History of the Myrtles

James Bradford an attorney, businessman, Deputy Attorney General of the United States, and then later a criminal for his involvement in the Whiskey Rebellion, fled the Pennsylvania area and eventually settled in an area in Louisiana which is now known as St. Francisville.  He purchased six hundred acres of land and then built an eight room home near Baton Rouge and named it “Laurel Grove”.  Due to Bradford’s efforts of settling a territory dispute between Spain and the United States, President John Adams pardon Bradford in 1799.  After being pardoned Bradford moved his wife Elizabeth and their five children to “Laurel Grove”.

William Bradford

William Bradford

Clark Woodrooff; a student of Bradford’s, earned a law degree and married his teacher’s daughter Sarah Mathilda.  After Bradford’s death, Clark Woodrooff took over managing the plantation for his mother in-law Elizabeth.  Eventually, Clark and Sarah had three children, Cornelia Gale, James, and Mary Octavia.  Then the yellow fever epidemic, which ran rampant through Louisiana, claimed the life of Sarah Mathilda on July 21, 1823.  In 1824, the fever took the lives of two of his children James and Cornelia.  Elizabeth Bradford sold the farm to Woodrooff, who later changed his name to Woodruff, and continued to manage the plantation until he sold “Laurel Grove” and the plantation in 1834 to Ruffin Grey Stirling.

Clark Woodruff

Clark Woodruff

The Stirlings were a wealthy family who owned many plantations on both sides of the Mississippi River.  “The Laurel Grove” house went under some serious renovations and remodeling that ended up doubling the size of the original house and the name of the house was changed to “the Myrtles”.  The name change was inspired by the myrtle trees that decorated the landscape of the property.  After four years of completion, Ruffin Stirling died from tuberculosis on July 17, 1854.  His wife Mary Cobb inherited most of his estate and quickly developed a strong reputation as a hard business woman and managed to operate all of her fields almost single handedly.  The Stirling family was frequently visited with tragedy.  Only four of the nine children survived and lived long enough to marry.  In the same year of his father, Lewis Stirling; the oldest son, died from yellow fever.  Sometime during the Civil War many of the family’s personal belongings were looted by Union soldiers.  The wealth that backed the Stirling family’s bourgeois lifestyle, was confederate currency, and became worthless after the war ended.    Mary Cobb hired William Drew Winter, the husband of her daughter, Sarah Mulford, as an attorney to help manage the estate on December 5, 1865 and as one of the perks William and Sarah got to live in “the Myrtles” house.  The January 1871 issue of the Point Coupee Democrat newspaper wrote an article about William Winter.  He was teaching a Sunday school lesson in the house when a stranger on horseback rode up to the house and called out William.  William walked out of the house onto the front porch and the mysterious horseman shot and murder the Sunday school teacher.  William Winter died on January 26, 1871.  The newspaper stated that a man named E.S. Webber was to stand trial for the murder but the outcome of the trial was never recorded.  After Mary Cobbs death in 1880, her son Stephen Stirling purchased and maintained ownership of “the Myrtles” until 1886.

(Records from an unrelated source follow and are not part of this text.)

-- ==== Sys2Proof/Certificates/Slice0/Obligations.lean ====
section
/-!
DEFINITION. The statements for the provers.
-/

section

open Sys2Proof Sys2Proof.Machine

/-- Feeds: what leaving OFF, WAIT, RAMP and QUALIFY does to a feed (R18, R414, R416, R421, R423). (Choices of the model behind it: log entries 129.) -/
def Obligations.FeedStarts : Prop :=
  (∀ (vkeepMv aMv bMv : Nat) (s : State), s.module.state = .off → (2700 ≤ vkeepMv ∨ 2700 ≤ aMv ∨ 2700 ≤ bMv) →
    Leaves (.supplyRise vkeepMv aMv bMv) s fun t => t.module.state = .keeper ∧ t.module.keeperSince = s.now ∧ t.power.a = startFeed s .a aMv ∧ t.power.b = startFeed s .b bMv ∧ t.power.vkeepMv = vkeepMv ∧ (t.power.vkeepOk = true ↔ 2700 ≤ vkeepMv)) ∧
  (∀ (f : Feed) (mv outMv t0 : Nat) (s : State), (feedOf s f).st = .wait → (feedOf s f).inSince = some t0 →
    t0 + 10000000 ≤ s.now → 2650 < mv → mv < 14200 → outMv * 10 ≤ mv * 9 →
    Leaves (.feedRampStart f mv outMv) s fun t => (feedOf t f).st = .ramp ∧ (feedOf t f).since = s.now ∧ (feedOf t f).mv = mv ∧ (feedOf t f).outMv = outMv ∧ (feedOf t f).gateCount = 0 ∧ (feedOf t f).trips = (feedOf s f).trips ∧ (feedOf t f).pgood = (feedOf s f).pgood ∧ feedOf t (otherFeed f) = feedOf s (otherFeed f)) ∧
  (∀ (f : Feed) (mv outMv gateMv : Nat) (s : State), (feedOf s f).st = .ramp → mv ≤ outMv + 100 →
    mv ≤ (feedOf s f).rampMv s.now mv + 100 → mv + 8000 < gateMv →
    Leaves (.feedRampComplete f mv outMv gateMv) s fun t => t.power = (setFeed s f { feedOf s f with st := .qualify, since := s.now, clearSince := s.now, mv := mv, outMv := outMv }).power) ∧
  (∀ (f : Feed) (mv : Nat) (s : State), (feedOf s f).st = .qualify → (feedOf s f).timer = none →
    (feedOf s f).clearSince + 5000000 ≤ s.now →
    Leaves (.feedQualifyDone f mv) s fun t => t.power = (setFeed s f { feedOf s f with st := .good, since := s.now, clearSince := s.now, mv := mv, pgood := true, wasGood := true }).power ∧ (s.module.state = .keeper → t.module.state = .feedsUp))

/-- Feeds: current limit, the fault timer, the fast trip, and the trip count (R416, R418, R419, R420, R423). -/
def Obligations.FeedTrips : Prop :=
  (∀ (f : Feed) (mv outMv ma : Nat) (s : State),
    ((feedOf s f).st = .ramp ∨ (feedOf s f).st = .qualify ∨ (feedOf s f).st = .good) → (feedOf s f).ilimit = false →
    (feedOf s f).hwLimit * 1000 < ma →
    Leaves (.currentLimitEnter f mv outMv ma) s fun t => (feedOf t f).ilimit = true ∧ (feedOf t f).timer = some s.now ∧ (feedOf t f).ma = heldCurrent (feedOf s f).hwLimit mv outMv ∧ (feedOf t f).st = (feedOf s f).st ∧ (feedOf t f).pgood = (feedOf s f).pgood ∧ (feedOf t f).trips = (feedOf s f).trips ∧ feedOf t (otherFeed f) = feedOf s (otherFeed f)) ∧
  (∀ (f : Feed) (ma : Nat) (s : State), (feedOf s f).ilimit = true →
    Leaves (.currentLimitExit f ma) s fun t => t.power = (setFeed s f { feedOf s f with ilimit := false, foldback := false, timer := none, ma := ma, clearSince := if (feedOf s f).st = .good then (feedOf s f).clearSince else s.now }).power) ∧
  (∀ (f : Feed) (mv t0 : Nat) (s : State),
    ((feedOf s f).st = .ramp ∨ (feedOf s f).st = .qualify ∨ (feedOf s f).st = .good) → (feedOf s f).timer = some t0 →
    t0 + cfgv s 0x2002 (feedSub f) * 1000 ≤ s.now → 2700 ≤ mv →
    Leaves (.faultTimerExpiry f mv) s fun t => (feedOf t f).st = (if cfgv s 0x2003 (feedSub f) < (feedOf s f).trips + 1 then .latched else .cooldown) ∧ (feedOf t f).trips = ((feedOf s f).trips + 1) % 256 ∧ (feedOf t f).lastTrip = 1 ∧ (feedOf t f).pgood = false ∧ (feedOf t f).timer = none ∧ (feedOf t f).ilimit = false) ∧
  (∀ (f : Feed) (mv ma : Nat) (s : State),
    ((feedOf s f).st = .ramp ∨ (feedOf s f).st = .qualify ∨ (feedOf s f).st = .good) →
    2 * (feedOf s f).hwLimit * 1000 ≤ ma → 2700 ≤ mv →
    Leaves (.fastTrip f mv ma) s fun t => (feedOf t f).st = (if cfgv s 0x2003 (feedSub f) < (feedOf s f).trips + 1 then .latched else .cooldown) ∧ (feedOf t f).trips = ((feedOf s f).trips + 1) % 256 ∧ (feedOf t f).lastTrip = 2 ∧ (feedOf t f).pgood = false ∧ (feedOf t f).timer = none ∧ (feedOf t f).ilimit = false) ∧
  (∀ (f : Feed) (mv : Nat) (s : State), (feedOf s f).st = .cooldown → (feedOf s f).since + 250000000 ≤ s.now →
    Leaves (.cooldownExpiry f mv) s fun t => (feedOf t f).st = .wait ∧ (feedOf t f).since = s.now ∧ (feedOf t f).mv = mv ∧ (feedOf t f).trips = (feedOf s f).trips ∧ (feedOf t f).pgood = (feedOf s f).pgood ∧ feedOf t (otherFeed f) = feedOf s (otherFeed f)) ∧
  (∀ (f : Feed) (s : State), (feedOf s f).st = .good → (feedOf s f).timer = none →
    (feedOf s f).clearSince + 10000000000 ≤ s.now →
    Leaves (.tripCountReset f) s fun t => t.power = (setFeed s f { feedOf s f with trips := 0 }).power)

/-- Feeds: the three failure marks, thresholds, and what clears a feed (R414, R416, R421, R422, R426, R427, R450). -/
def Obligations.FeedFailures : Prop :=
  (∀ (f : Feed) (mv outMv : Nat) (s : State),
    ((feedOf s f).st = .wait ∨ (feedOf s f).st = .cooldown ∨ (feedOf s f).st = .latched) → (feedOf s f).shortFail = false →
    (feedOf s f).gateOffSince + 20000000 ≤ s.now → mv * 9 < outMv * 10 → 2700 ≤ mv →
    Leaves (.shortFailCheck f mv outMv) s fun t => (feedOf t f).st = .failed ∧ (feedOf t f).shortFail = true ∧ (feedOf t f).gateFail = (feedOf s f).gateFail ∧ (feedOf t f).reverseFail = (feedOf s f).reverseFail ∧ (feedOf t f).pgood = false) ∧
  (∀ (f : Feed) (mv gateMv : Nat) (s : State), (feedOf s f).st = .ramp → (feedOf s f).ilimit = false →
    gateMv ≤ mv + 8000 → 2000000 ≤ (feedOf s f).gateCount + (s.now - (feedOf s f).clearSince) → 2700 ≤ mv →
    Leaves (.gateFailTimeout f mv gateMv) s fun t => (feedOf t f).st = .failed ∧ (feedOf t f).gateFail = true ∧ (feedOf t f).shortFail = (feedOf s f).shortFail ∧ (feedOf t f).reverseFail = (feedOf s f).reverseFail ∧ (feedOf t f).pgood = false) ∧
  (∀ (f : Feed) (mv reverseMa t0 : Nat) (s : State), (feedOf s f).st ≠ .disabled → (feedOf s f).diodeOffAt = some t0 →
    t0 + 2000 ≤ s.now → 5000 ≤ reverseMa → 2700 ≤ mv →
    Leaves (.reverseFailCheck f mv reverseMa) s fun t => (feedOf t f).st = .failed ∧ (feedOf t f).reverseFail = true ∧ (feedOf t f).gateFail = (feedOf s f).gateFail ∧ (feedOf t f).shortFail = (feedOf s f).shortFail ∧ (feedOf t f).pgood = false) ∧
  (∀ (f : Feed) (mv : Nat) (s : State), ((feedOf s f).st = .ramp ∨ (feedOf s f).st = .qualify ∨ (feedOf s f).st = .good) →
    (mv < 2500 ∨ 14500 < mv) → s.power.vkeepOk = true →
    Leaves (.feedOutOfRange f mv) s fun t => (feedOf t f).st = .wait ∧ (feedOf t f).pgood = false ∧ (feedOf t f).timer = none ∧ (feedOf t f).trips = (feedOf s f).trips ∧ (feedOf t f).mv = mv ∧ feedOf t (otherFeed f) = feedOf s (otherFeed f)) ∧
  (∀ (f : Feed) (mv reverseMa : Nat) (s : State), (feedOf s f).diodeOn = true → 2000 < reverseMa →
    Leaves (.idealDiodeReverseOff f mv reverseMa) s fun t => t.power = (setFeed s f { feedOf s f with diodeOn := false, diodeOffAt := some s.now, reverses := (feedOf s f).reverses + 1, mv := mv }).power) ∧
  (∀ (f : Feed) (mv railMv : Nat) (s : State), (feedOf s f).diodeOn = false →
    ((feedOf s f).st = .ramp ∨ (feedOf s f).st = .qualify ∨ (feedOf s f).st = .good) → railMv + 20 ≤ mv →
    Leaves (.idealDiodeOn f mv railMv) s fun t => t.power = (setFeed s f { feedOf s f with diodeOn := true, diodeOffAt := none, mv := mv }).power) ∧
  (∀ (f : Feed) (mv t0 : Nat) (s : State), ((feedOf s f).st = .latched ∨ (feedOf s f).st = .failed) → mv < 1000 →
    (feedOf s f).lowSince = some t0 → t0 + 50000000 ≤ s.now →
    Leaves (.feedPowerCycled f mv) s fun t => (feedOf t f).st = .wait ∧ (feedOf t f).trips = 0 ∧ (feedOf t f).gateFail = false ∧ (feedOf t f).shortFail = false ∧ (feedOf t f).reverseFail = false ∧ feedOf t (otherFeed f) = feedOf s (otherFeed f)) ∧
  (∀ (sess : Nat) (f : Feed) (s : State), MayAct s sess 0x2006 (feedSub f) 1 →
    ((feedOf s f).st = .latched ∨ (feedOf s f).st = .failed) →
    Leaves (.feedClear sess f 1) s fun t => (feedOf t f).st = .wait ∧ (feedOf t f).trips = 0 ∧ (feedOf t f).gateFail = false ∧ (feedOf t f).shortFail = false ∧ (feedOf t f).reverseFail = false ∧ feedOf t (otherFeed f) = feedOf s (otherFeed f)) ∧
  (∀ (mv : Nat) (s : State), s.module.state ≠ .off →
    (s.power.vkeepOk = false ∧ 2700 < mv ∨ s.power.vkeepOk = true ∧ mv < 2600 ∧ 2700 ≤ s.power.a.mv) →
    Leaves (.vkeepChange mv) s fun t => t.power = { s.power with vkeepMv := mv, vkeepOk := !s.power.vkeepOk }) ∧
  (∀ (mv t0 : Nat) (s : State), s.module.state ≠ .off →
    (s.power.vioOk = false ∧ 2650 ≤ mv ∧ mv ≤ 5600 ∧ s.power.vioSince = some t0 ∧ t0 + 10000000 ≤ s.now ∨ s.power.vioOk = true ∧ (mv < 2650 ∨ 5600 < mv)) →
    Leaves (.vioDobChange mv) s fun t => t.power.vioMv = mv ∧ t.power.vioOk = !s.power.vioOk ∧ t.power.a = s.power.a ∧ t.power.b = s.power.b ∧ t.power.vkeepMv = s.power.vkeepMv ∧ t.power.vkeepOk = s.power.vkeepOk)

/-- Governor: what a period measures, computes and may move (R26, R28, R33, R34, R35, R39). (Choices of the model behind it: log entries 14, 103.) -/
def Obligations.GovernorPeriodEffect : Prop :=
  ∀ (aMv bMv aMa bMa powerW stagePs : Nat) (s : State), s.gov.running = true → s.gov.periodAt + 100000 ≤ s.now →
    Leaves (.governorPeriod aMv bMv aMa bMa powerW stagePs) s fun t => t.gov.powerW = powerW ∧ t.gov.stagePs = stagePs ∧ t.gov.periodAt = s.now ∧ t.gov.thermalW = s.gov.thermalW ∧ t.gov.feedW = feedLimitW (governorSample s aMv bMv aMa bMa) ∧ t.gov.limit = (lowestLimit t.gov.feedW s.gov.thermalW (cfgv s 0x2000 1)).2 ∧ (t.gov.vcore = s.gov.vcore ∨ t.gov.vcore = s.gov.vcore + 5) ∧ (t.gov.capacity ≤ s.gov.capacity ∨ s.gov.lowering = none ∧ s.gov.raising = none ∧ t.gov.vcore = s.gov.vcore ∧ t.gov.capacity = capacityNow s.gov.vcore s.gov.tjHot stagePs) ∧ (t.power.a.mv, t.power.a.ma, t.power.b.mv, t.power.b.ma) = (aMv, aMa, bMv, bMa)

/-- Governor: the capacity floor, the regulator, the loom rescale and the thermal loop (R35, R36, R39, R172). -/
def Obligations.GovernorMoves : Prop :=
  (∀ (t0 : Nat) (s : State), s.gov.belowFloor = true → cfgv s 0x2100 3 ≤ s.gov.capacity → s.gov.atFloorSince = some t0 →
    t0 + 10000000 ≤ s.now →
    Leaves (.capacityFloorClear) s fun t => t.gov = { s.gov with belowFloor := false, atFloorSince := none }) ∧
  (∀ (mv v : Nat) (s : State), s.gov.raising = some v → v ≤ mv →
    Leaves (.vcoreRaiseDone mv) s fun t => t.gov.raising = none ∧ t.gov.vcore = s.gov.vcore ∧ t.gov.lowering = s.gov.lowering ∧ t.gov.capacity = max s.gov.capacity (capacityNow s.gov.vcore s.gov.tjHot s.gov.stagePs)) ∧
  (∀ (s : State), s.gov.rescaling = true →
    Leaves (.loomRescaleDone) s fun t => t = { s with gov := { s.gov with rescaling := false, vcore := s.gov.lowering.getD s.gov.vcore, lowering := none } }) ∧
  (∀ (hottestMc : Int) (s : State), s.gov.running = true → s.gov.thermalAt + 10000000 ≤ s.now → s.module.pause = none →
    Leaves (.thermalLoop hottestMc) s fun t => t.gov.tjHot = hottestMc ∧ t.gov.thermalAt = s.now ∧ t.gov.thermalW = (if hottestMc < 140000 then min 330 (s.gov.thermalW + 5) else if hottestMc < 145000 then s.gov.thermalW else s.gov.thermalW - 10) ∧ (t.gov.throttling = true ↔ t.gov.thermalW < 330) ∧ (145000 ≤ hottestMc → t.gov.thermN = true) ∧ (hottestMc < 140000 → t.gov.thermalW = 330 → t.gov.thermN = false) ∧ (hottestMc < 145000 → (140000 ≤ hottestMc ∨ t.gov.thermalW ≠ 330) → t.gov.thermN = s.gov.thermN) ∧ t.gov.vcore = s.gov.vcore ∧ t.gov.capacity = s.gov.capacity)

The property changed hands for decades and was divided up many times.  In the 1950s, the house itself was sold to Marjorie Munson.  Supposedly after experiencing unexplained events in the house, Marjorie asked locals in the area if they knew anything about the history of the property.  This is where the ghost stories behind the Myrtles gave birth.  After changing hands for several more years, “the Myrtles” was purchased by Arlin Dease and Mr. and Mrs. Robert F. Ward and the stories were continuously evolving with greater embellishments as time went by.  The stories were spread by word of mouth and for a great while the stories only existed in the area until James and Frances Kermeen Myers purchased the property and soon after, the story of “the Myrtles” was being covered in magazines.  The house appeared in the November 1980 issue of Life magazine and the ghost stories involving the house spread all over the country.

The Ghost of Chloe

The most infamous of the stories is the story of Chloe.  There are several variations to the story of the vengeful slave girl that haunts the property.  One of the versions of the story apparently took place in 1817 when Sarah Mathilda was pregnant with her third child.  Clark Woodruff had a strong reputation for being a man of integrity and a man of law.  He also had a reputation for having intimate relationships with the slave girls.  One of these girls was named Chloe.  Woodruff brought Chloe in from  the fields to be a household slave.  Chloe hated having to be forced to have sex with her master, but she realized that if she resisted her master’s sexual demands that her household slave position could immediately change and she would be forced back out into the fields.  Chloe had a habit of eavesdropping on Woodruff’s  private conversations and in one incident was caught.  Woodruff and had her ear chopped off and to cover her deformity Chloe started to wear a green turban around her head.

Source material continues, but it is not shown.